WORK TO BE COMPLETED - Below is a listing; restate from it, character for character, the lines beginning at the line holding "theorem hsFail_readLine_first (e" and ending at the line holding "simp only [exec, execStAckLow]", both included.

INFORMATION GIVEN -
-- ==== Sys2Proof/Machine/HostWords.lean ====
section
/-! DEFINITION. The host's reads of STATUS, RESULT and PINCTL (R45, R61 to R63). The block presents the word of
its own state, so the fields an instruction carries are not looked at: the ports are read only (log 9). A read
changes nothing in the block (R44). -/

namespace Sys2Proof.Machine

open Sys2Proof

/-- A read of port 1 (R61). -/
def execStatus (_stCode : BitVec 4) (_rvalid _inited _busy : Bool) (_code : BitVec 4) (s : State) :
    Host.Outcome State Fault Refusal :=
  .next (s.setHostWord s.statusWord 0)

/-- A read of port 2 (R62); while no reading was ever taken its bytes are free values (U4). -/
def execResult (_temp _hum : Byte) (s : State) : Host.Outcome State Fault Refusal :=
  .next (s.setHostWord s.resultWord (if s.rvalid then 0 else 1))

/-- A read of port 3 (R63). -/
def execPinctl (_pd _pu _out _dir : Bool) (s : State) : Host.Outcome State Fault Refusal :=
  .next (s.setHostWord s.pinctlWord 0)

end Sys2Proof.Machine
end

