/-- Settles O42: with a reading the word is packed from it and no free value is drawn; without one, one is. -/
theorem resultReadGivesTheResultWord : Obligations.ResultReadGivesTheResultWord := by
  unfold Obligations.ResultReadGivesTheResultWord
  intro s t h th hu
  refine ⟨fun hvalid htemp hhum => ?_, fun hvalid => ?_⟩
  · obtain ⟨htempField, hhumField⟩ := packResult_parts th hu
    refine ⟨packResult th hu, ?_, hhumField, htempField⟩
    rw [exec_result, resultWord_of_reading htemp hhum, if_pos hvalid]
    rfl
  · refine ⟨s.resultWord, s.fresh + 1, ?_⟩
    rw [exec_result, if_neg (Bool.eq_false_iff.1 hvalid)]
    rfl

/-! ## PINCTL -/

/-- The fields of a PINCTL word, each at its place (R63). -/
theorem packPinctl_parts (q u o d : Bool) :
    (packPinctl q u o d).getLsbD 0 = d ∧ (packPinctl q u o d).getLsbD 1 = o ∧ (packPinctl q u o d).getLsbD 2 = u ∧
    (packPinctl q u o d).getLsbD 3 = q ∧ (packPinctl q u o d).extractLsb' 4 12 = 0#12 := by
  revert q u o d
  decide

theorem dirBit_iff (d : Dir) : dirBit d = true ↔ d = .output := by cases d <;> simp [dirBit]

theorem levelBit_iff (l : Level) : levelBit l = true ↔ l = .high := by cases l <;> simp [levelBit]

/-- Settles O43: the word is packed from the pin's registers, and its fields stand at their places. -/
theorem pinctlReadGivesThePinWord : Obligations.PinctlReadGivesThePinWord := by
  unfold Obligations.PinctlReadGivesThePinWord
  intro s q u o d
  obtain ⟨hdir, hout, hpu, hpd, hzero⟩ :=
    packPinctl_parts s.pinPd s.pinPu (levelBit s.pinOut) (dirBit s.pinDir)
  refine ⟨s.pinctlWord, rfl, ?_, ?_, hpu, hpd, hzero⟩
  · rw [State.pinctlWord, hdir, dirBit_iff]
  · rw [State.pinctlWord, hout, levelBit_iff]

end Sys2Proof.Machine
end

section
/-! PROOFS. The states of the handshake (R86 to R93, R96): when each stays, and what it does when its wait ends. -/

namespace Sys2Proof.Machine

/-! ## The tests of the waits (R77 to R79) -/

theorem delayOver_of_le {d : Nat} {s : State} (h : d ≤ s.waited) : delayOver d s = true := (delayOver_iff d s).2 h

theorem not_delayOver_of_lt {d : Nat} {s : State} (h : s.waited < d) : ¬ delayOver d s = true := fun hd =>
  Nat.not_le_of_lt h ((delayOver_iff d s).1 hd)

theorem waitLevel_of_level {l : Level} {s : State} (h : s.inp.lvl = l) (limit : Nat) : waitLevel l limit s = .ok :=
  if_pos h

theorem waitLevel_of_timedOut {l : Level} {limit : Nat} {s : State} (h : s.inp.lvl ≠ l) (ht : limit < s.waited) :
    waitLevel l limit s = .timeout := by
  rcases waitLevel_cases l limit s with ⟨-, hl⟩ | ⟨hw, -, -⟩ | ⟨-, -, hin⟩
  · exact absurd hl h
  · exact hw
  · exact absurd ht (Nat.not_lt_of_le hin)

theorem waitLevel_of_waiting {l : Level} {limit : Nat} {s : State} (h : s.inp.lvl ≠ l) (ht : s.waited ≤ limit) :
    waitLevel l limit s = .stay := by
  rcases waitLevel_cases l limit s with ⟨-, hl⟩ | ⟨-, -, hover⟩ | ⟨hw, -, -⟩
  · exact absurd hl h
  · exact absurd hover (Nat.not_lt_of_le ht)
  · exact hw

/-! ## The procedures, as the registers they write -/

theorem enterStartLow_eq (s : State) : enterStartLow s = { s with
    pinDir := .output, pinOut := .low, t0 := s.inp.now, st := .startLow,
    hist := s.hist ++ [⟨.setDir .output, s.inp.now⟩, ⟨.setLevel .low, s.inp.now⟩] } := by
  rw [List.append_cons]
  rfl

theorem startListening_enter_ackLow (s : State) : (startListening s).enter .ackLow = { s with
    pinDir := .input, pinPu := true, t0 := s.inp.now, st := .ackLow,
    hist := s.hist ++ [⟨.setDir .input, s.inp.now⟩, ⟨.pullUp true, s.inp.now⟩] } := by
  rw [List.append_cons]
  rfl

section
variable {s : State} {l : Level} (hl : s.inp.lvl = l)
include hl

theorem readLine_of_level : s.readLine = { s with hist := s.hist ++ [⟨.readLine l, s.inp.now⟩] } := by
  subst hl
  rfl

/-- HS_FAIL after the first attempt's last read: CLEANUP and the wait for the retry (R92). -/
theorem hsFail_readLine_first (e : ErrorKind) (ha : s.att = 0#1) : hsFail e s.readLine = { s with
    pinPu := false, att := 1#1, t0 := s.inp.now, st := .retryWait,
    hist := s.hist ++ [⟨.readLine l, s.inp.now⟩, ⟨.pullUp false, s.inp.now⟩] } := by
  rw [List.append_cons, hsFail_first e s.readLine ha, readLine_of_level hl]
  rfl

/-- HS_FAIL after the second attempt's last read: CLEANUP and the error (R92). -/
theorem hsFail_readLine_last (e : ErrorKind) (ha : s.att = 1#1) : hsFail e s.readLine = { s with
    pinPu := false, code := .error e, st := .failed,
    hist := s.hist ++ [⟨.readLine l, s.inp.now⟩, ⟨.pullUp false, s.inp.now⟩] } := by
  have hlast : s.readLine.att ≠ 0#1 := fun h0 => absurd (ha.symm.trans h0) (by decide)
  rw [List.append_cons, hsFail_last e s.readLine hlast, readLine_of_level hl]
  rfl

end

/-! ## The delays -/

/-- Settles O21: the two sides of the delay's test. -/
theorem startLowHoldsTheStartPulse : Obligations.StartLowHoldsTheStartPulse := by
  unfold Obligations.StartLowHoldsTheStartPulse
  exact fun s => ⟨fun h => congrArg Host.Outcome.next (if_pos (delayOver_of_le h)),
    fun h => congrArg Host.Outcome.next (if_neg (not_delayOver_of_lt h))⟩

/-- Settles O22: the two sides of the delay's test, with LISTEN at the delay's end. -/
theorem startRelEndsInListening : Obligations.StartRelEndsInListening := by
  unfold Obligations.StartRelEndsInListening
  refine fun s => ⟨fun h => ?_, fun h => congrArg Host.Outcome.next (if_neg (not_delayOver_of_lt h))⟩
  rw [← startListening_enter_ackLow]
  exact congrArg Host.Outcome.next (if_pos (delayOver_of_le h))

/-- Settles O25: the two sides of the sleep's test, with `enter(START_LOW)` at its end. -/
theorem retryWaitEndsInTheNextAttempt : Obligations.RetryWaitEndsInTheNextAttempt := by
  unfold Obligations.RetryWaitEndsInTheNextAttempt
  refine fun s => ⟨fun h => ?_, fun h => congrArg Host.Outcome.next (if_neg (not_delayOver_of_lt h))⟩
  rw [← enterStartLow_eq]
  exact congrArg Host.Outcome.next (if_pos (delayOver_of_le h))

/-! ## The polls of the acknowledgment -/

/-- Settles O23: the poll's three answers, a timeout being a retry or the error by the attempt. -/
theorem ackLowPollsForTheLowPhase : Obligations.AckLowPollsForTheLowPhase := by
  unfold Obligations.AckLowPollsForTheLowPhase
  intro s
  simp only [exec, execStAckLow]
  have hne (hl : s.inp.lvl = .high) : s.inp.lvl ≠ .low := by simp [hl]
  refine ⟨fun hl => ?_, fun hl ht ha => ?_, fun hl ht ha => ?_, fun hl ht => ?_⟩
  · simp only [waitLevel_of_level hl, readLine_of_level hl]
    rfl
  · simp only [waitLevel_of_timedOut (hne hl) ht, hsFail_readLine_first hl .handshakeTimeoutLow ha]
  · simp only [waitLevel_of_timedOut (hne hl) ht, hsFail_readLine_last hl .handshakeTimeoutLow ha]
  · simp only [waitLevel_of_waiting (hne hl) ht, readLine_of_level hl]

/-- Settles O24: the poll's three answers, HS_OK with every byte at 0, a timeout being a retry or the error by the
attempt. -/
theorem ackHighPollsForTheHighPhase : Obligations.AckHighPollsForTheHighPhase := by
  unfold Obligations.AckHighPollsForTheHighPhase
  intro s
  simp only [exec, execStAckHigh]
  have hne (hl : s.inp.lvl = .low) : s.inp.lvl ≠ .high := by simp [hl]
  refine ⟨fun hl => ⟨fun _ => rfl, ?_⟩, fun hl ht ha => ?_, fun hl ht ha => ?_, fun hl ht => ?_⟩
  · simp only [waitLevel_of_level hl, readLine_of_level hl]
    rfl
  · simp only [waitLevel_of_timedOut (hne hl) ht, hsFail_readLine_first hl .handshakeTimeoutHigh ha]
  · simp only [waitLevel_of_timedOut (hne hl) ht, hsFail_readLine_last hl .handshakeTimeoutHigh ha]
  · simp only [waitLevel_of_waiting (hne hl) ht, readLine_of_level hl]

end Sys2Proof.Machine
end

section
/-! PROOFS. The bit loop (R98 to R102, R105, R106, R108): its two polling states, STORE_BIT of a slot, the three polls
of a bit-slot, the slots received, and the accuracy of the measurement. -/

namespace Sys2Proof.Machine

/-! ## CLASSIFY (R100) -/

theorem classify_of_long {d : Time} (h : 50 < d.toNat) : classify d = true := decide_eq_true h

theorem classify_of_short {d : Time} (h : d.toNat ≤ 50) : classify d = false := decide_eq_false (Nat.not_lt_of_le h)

TASK OUTPUT -
theorem hsFail_readLine_first (e : ErrorKind) (ha : s.att = 0#1) : hsFail e s.readLine = { s with
    pinPu := false, att := 1#1, t0 := s.inp.now, st := .retryWait,
    hist := s.hist ++ [⟨.readLine l, s.inp.now⟩, ⟨.pullUp false, s.inp.now⟩] } := by
  rw [List.append_cons, hsFail_first e s.readLine ha, readLine_of_level hl]
  rfl

/-- HS_FAIL after the second attempt's last read: CLEANUP and the error (R92). -/
theorem hsFail_readLine_last (e : ErrorKind) (ha : s.att = 1#1) : hsFail e s.readLine = { s with
    pinPu := false, code := .error e, st := .failed,
    hist := s.hist ++ [⟨.readLine l, s.inp.now⟩, ⟨.pullUp false, s.inp.now⟩] } := by
  have hlast : s.readLine.att ≠ 0#1 := fun h0 => absurd (ha.symm.trans h0) (by decide)
  rw [List.append_cons, hsFail_last e s.readLine hlast, readLine_of_level hl]
  rfl

end

/-! ## The delays -/

/-- Settles O21: the two sides of the delay's test. -/
theorem startLowHoldsTheStartPulse : Obligations.StartLowHoldsTheStartPulse := by
  unfold Obligations.StartLowHoldsTheStartPulse
  exact fun s => ⟨fun h => congrArg Host.Outcome.next (if_pos (delayOver_of_le h)),
    fun h => congrArg Host.Outcome.next (if_neg (not_delayOver_of_lt h))⟩

/-- Settles O22: the two sides of the delay's test, with LISTEN at the delay's end. -/
theorem startRelEndsInListening : Obligations.StartRelEndsInListening := by
  unfold Obligations.StartRelEndsInListening
  refine fun s => ⟨fun h => ?_, fun h => congrArg Host.Outcome.next (if_neg (not_delayOver_of_lt h))⟩
  rw [← startListening_enter_ackLow]
  exact congrArg Host.Outcome.next (if_pos (delayOver_of_le h))

/-- Settles O25: the two sides of the sleep's test, with `enter(START_LOW)` at its end. -/
theorem retryWaitEndsInTheNextAttempt : Obligations.RetryWaitEndsInTheNextAttempt := by
  unfold Obligations.RetryWaitEndsInTheNextAttempt
  refine fun s => ⟨fun h => ?_, fun h => congrArg Host.Outcome.next (if_neg (not_delayOver_of_lt h))⟩
  rw [← enterStartLow_eq]
  exact congrArg Host.Outcome.next (if_pos (delayOver_of_le h))

/-! ## The polls of the acknowledgment -/

/-- Settles O23: the poll's three answers, a timeout being a retry or the error by the attempt. -/
theorem ackLowPollsForTheLowPhase : Obligations.AckLowPollsForTheLowPhase := by
  unfold Obligations.AckLowPollsForTheLowPhase
  intro s
  simp only [exec, execStAckLow]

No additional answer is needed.